EXERCISE REQUIREMENTS: From the line holding "cycle s := by" to the final line below, restate each line word for word and add nothing.

*** AVAILABLE DATA Section Begins ***

-- ==== Sys2Proof/Laws/Step.lean ====
section
/-! SUPPORT. Everything a step can do (60_exceptions.md R253; 40_execution_cycle.md R150), said once. -/

namespace Sys2Proof.Machine

/-- Every instruction answers a next state. -/
theorem exec_next (i : Instr) (s : State) : ∃ t, exec i s = .next t := by
  cases i <;> exact ⟨_, rfl⟩

theorem mapNext_eq_next {f : State → State} {o : Host.Outcome State Fault Refusal} {t : State}
    (h : mapNext f o = .next t) : ∃ u, o = .next u ∧ t = f u := by
  cases o <;> simp_all [mapNext]

/-- The three ways of a CPU step: stopped, an instruction executed, the fault taken. -/
theorem cpuStep_cases {s t : State} (h : cpuStep s = .next t) :
    (s.status ≠ .running ∧ t = s) ∨
      (∃ i, s.status = .running ∧ decode s.params.decodePolicy (fetch s) = .ok i ∧ exec i s = .next t) ∨
      ∃ e, s.status = .running ∧ decode s.params.decodePolicy (fetch s) = .error e ∧
        t = takeFault (.invalidInstruction (fetch s) s.pc) s := by
  unfold cpuStep at h
  cases hs : s.status with
  | running =>
    simp only [hs] at h
    cases hd : decode s.params.decodePolicy (fetch s) with
    | ok i => simp only [hd] at h; exact .inr (.inl ⟨i, rfl, rfl, h⟩)
    | error e => simp only [hd] at h; cases h; exact .inr (.inr ⟨e, rfl, rfl, rfl⟩)
  | halted => simp only [hs] at h; cases h; exact .inl ⟨by simp, rfl⟩
  | faulted => simp only [hs] at h; cases h; exact .inl ⟨by simp, rfl⟩

theorem mayCycle_iff (s : State) : s.mayCycle = true ↔ s.status = .running ∧ s.cycles < s.params.cycleCap := by
  simp [State.mayCycle]

/-- The three ways of a step: the run is over, a cycle, the exit of the loop. -/
theorem step_cases {s t : State} (h : step s = .next t) :
    (s.phase = .ended ∧ t = s) ∨
      (∃ u, s.Live ∧ cpuStep (devicePhase s) = .next u ∧ t = u.countCycle) ∨
      (s.phase = .looping ∧ ¬ (s.status = .running ∧ s.cycles < s.params.cycleCap) ∧ t = shutdownAll s) := by
  unfold step runStep at h
  cases hp : s.phase with
  | ended => simp only [hp] at h; cases h; exact .inl ⟨rfl, rfl⟩
  | looping =>
    simp only [hp] at h
    by_cases hc : s.mayCycle = true
    · rw [if_pos hc] at h
      obtain ⟨u, hu, rfl⟩ := mapNext_eq_next h
      have := (mayCycle_iff s).1 hc
      exact .inr (.inl ⟨u, ⟨hp, this.1, this.2⟩, hu, rfl⟩)
    · rw [if_neg hc] at h
      cases h
      exact .inr (.inr ⟨rfl, fun h => hc ((mayCycle_iff s).2 h), rfl⟩)

/-- A live state's step is a cycle. -/
theorem step_live {s : State} (h : s.Live) : step s = cycle s := by
  have hc : s.mayCycle = true := (mayCycle_iff s).2 h.2
  simp only [step, runStep, h.1, hc, if_true]

@[simp] theorem core_run_zero (s : State) : core.run 0 s = .next s := rfl

/-- A run of one more step, after a step that answers a next state. -/
theorem core_run_succ {s t : State} (n : Nat) (h : step s = .next t) : core.run (n + 1) s = core.run n t := by
  have : core.step s = .next t := h
  simp only [Host.Core.run, this]

end Sys2Proof.Machine
end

*** AVAILABLE DATA Section Ends ***

ANSWER SPACE:
theorem step_live {s : State} (h : s.Live) : step s = cycle s := by
  have hc : s.mayCycle = true := (mayCycle_iff s).2 h.2
  simp only [step, runStep, h.1, hc, if_true]

@[simp] theorem core_run_zero (s : State) : core.run 0 s = .next s := rfl

/-- A run of one more step, after a step that answers a next state. -/
theorem core_run_succ {s t : State} (n : Nat) (h : step s = .next t) : core.run (n + 1) s = core.run n t := by
  have : core.step s = .next t := h
  simp only [Host.Core.run, this]

end Sys2Proof.Machine
end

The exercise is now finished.